Kurz gesagt, kann ein solches einfaches Stimmungsmodell erklären:
1) warum sich der Preis nach oben und unten bewegt;
2) warum der Preis zu 50/50 tendiert;
3) wie Sie, wenn Sie die Stimmung kennen, einen Gewinn erzielen können.
Ich bezweifle, dass Sie ein Modell mit "zahllosen Faktoren" oder etwas Ähnlichem erstellt haben. Wahrscheinlich haben Sie eher Ihrer Intuition vertraut. Aber stellen Sie sich vor, dass es Modelle gibt, die das Preisverhalten erklären. Und um zu argumentieren, dass der Preis im Rahmen des obigen Modells absolut zufällig ist, müsste man zum Beispiel zeigen, dass der Unterschied in der Stimmung absolut zufällig ist, dass der gestrige Kaufwunsch keinen Einfluss auf den heutigen hat. Mit ein wenig Arbeit und der Synchronisierung des Modells mit dem realen Markt erhalten Sie eine bestätigende Antwort - die Stimmung ist absolut zufällig. Oder Sie werden es nicht tun.
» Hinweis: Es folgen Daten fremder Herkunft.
/-- R339 .. R341: a walk reads one 8-byte entry of each level, indexed by twelve bits of the address; a leaf of level 1, 2 or 3 maps 2^40,
2^28 or 2^16 bytes. R270, R345, R346, R351: the checks of a load or store below the near window, in their order: scope, alignment,
translation (parking on a missing page), permission. R352: a load or store through a mode-11 leaf counts, and at the threshold leaves a
MIGRATE notice. The model's readings in it: log entries 18 and 24. -/
def Obligations.WalksAndAccessChecks : Prop :=
  (∀ (s : State) dev root va e1 e2 e3, va < 2 ^ 52 →
    let i1 := va / 2 ^ 40
    let i2 := va / 2 ^ 28 % 4096
    let i3 := va / 2 ^ 16 % 4096
    let t2 := pteFrame e1 * 65536
    let t3 := pteFrame e2 * 65536
    let entry (a : Nat) (e : Word) : Prop :=
      s.physical a = true ∧ SMap.get s.poison false (a / 8) = false ∧ (a < 2 ^ 43 → s.homeLost dev (s.homeDie dev a) = false) ∧ leNat (s.rawBytes a 8) = e.toNat
    entry (root + 8 * i1) e1 →
    (e1.getLsbD 0 = false → s.walk dev root va = .miss 1) ∧
    (e1.getLsbD 0 = true → e1.getLsbD 1 = true → s.walk dev root va = if s.malformed dev e1 1 = true then .fatal 1 e1 else .leaf e1 1) ∧
    (e1.getLsbD 0 = true → e1.getLsbD 1 = false → (bits e1 15 2 ≠ 0 ∨ bits e1 59 52 ≠ 0) → s.walk dev root va = .fatal 1 0) ∧
    (e1.getLsbD 0 = true → e1.getLsbD 1 = false → bits e1 15 2 = 0 → bits e1 59 52 = 0 → entry (t2 + 8 * i2) e2 →
      (e2.getLsbD 0 = false → s.walk dev root va = .miss 2) ∧
      (e2.getLsbD 0 = true → e2.getLsbD 1 = true →
        s.walk dev root va = if s.malformed dev e2 2 = true then .fatal 2 e2 else .leaf e2 2) ∧
      (e2.getLsbD 0 = true → e2.getLsbD 1 = false → bits e2 15 2 = 0 → bits e2 59 52 = 0 → entry (t3 + 8 * i3) e3 →
        (e3.getLsbD 0 = false → s.walk dev root va = .miss 3) ∧
        (e3.getLsbD 0 = true → e3.getLsbD 1 = false → s.walk dev root va = .fatal 3 0) ∧
        (e3.getLsbD 0 = true → e3.getLsbD 1 = true →
          s.walk dev root va = if s.malformed dev e3 3 = true then .fatal 3 e3 else .leaf e3 3)))) ∧
  (∀ i s (o : MemOps) n (wr : Bool),
    ((∃ sg f, loadForm i = some (o, n, sg, f)) ∧ wr = false ∨ (∃ x, storeForm i s = some (o, n, x)) ∧ wr = true) →
    let va := miAddr s o n
    let v := s.scopeOf o.xs
    let acc := if wr = true then 2 else 1
    (o.sem ≠ 0#2 → s.scopeOk s.myDev v = false → Traps i s 16 0 v) ∧
    ((o.sem = 0#2 ∨ s.scopeOk s.myDev v = true) →
      (va % n ≠ 0 → Traps i s 4 (BitVec.ofNat 64 va) (BitVec.ofNat 64 ((if wr = true then 256 else 0) + Nat.log2 n))) ∧
      (va % n = 0 → va < NW → (s.now.defer = false ∨ s.tlbHit s.now.h va = true) →
        (∀ lvl, s.translate s.now.h va = .miss lvl →
          Leads (exec i s) (fun t =>
            t = { s with ctxs := t.ctxs, dies := t.dies } ∧ OthersSame s t ∧ SameBytes s t ∧
            t.cur = { s.cur with
              state := .parked, out := s.cur.out.map (fun x => { x with left := 0 }), cause := 5, fpc := s.cur.pc, faddr := BitVec.ofNat 64 va
              finfo := BitVec.ofNat 64 (lvl * 256 + acc) } ∧
            ∀ d, t.die d = if d = hdie s.now.h then
              { s.die d with faultIn := (s.die d).faultIn ++
                [⟨false, s.dctxOf s.now.h, va / 65536, acc, hx s.now.h, hy s.now.h, s.now.k⟩] } else s.die d)) ∧
        (∀ lvl e, s.translate s.now.h va = .fatal lvl e →
          Traps i s 5 (BitVec.ofNat 64 va) (BitVec.ofNat 64 (e.toNat % 65536 * 65536 + 1 * 4096 + lvl * 256 + acc))) ∧
        (∀ e lvl, s.translate s.now.h va = .leaf e lvl →
          (wr = false → pteR e = false →
            Traps i s 6 (BitVec.ofNat 64 va) (BitVec.ofNat 64 (e.toNat % 65536 * 65536 + 1 * 4096 + lvl * 256 + acc))) ∧
          (wr = true → pteW e = false →
            Traps i s 6 (BitVec.ofNat 64 va) (BitVec.ofNat 64 (e.toNat % 65536 * 65536 + 2 * 4096 + lvl * 256 + acc))) ∧
          ((if wr = true then pteW e else pteR e) = true → pteUser e = false → s.cur.supervisor = false →
            Traps i s 6 (BitVec.ofNat 64 va) (BitVec.ofNat 64 (e.toNat % 65536 * 65536 + 4 * 4096 + lvl * 256 + acc))) ∧
          ((if wr = true then pteW e else pteR e) = true → (pteUser e = true ∨ s.cur.supervisor = true) →
            s.locate va n { rd := !wr, wr := wr } = .ok ⟨leafSpace s.myDev e, leafKey e lvl va⟩))))) ∧
  (∀ i s o n sgn isF loc, loadForm i = some (o, n, sgn, isF) →
    let va := miAddr s o n
    va < NW → s.access o.sem o.xs va n 0 { rd := true } = .ok loc → s.checkData va loc n false = .ok () →
    Leads (exec i s) (fun t => UseCounted s t s.now.h s.now.k va 1)) ∧
  ∀ i s o n x loc, storeForm i s = some (o, n, x) →
    let va := miAddr s o n
    va < NW → s.access o.sem o.xs va n 1 { wr := true } = .ok loc → s.lostByte s.myDev loc n = none →
    Leads (exec i s) (fun t => UseCounted s t s.now.h s.now.k va 2)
Das ist nicht so einfach, wie es klingt. Elioter oder gleitende Durchschnitte sind nur ein Zusatz zum Preis. Es ist leicht, sie der Selbsttäuschung zu bezichtigen, während sie mit den Folgen jonglieren. Versuchen Sie, die Ursache anzugehen, sozusagen unter den Preis zu schauen.
Glauben Sie, dass die von Ihnen identifizierten Trends und zyklischen Komponenten das Recht haben, in Zukunft als solche betrachtet zu werden?
Auf einem stationären Markt, ja. In einem stationären Abschnitt eines nicht-stationären Marktes, ja.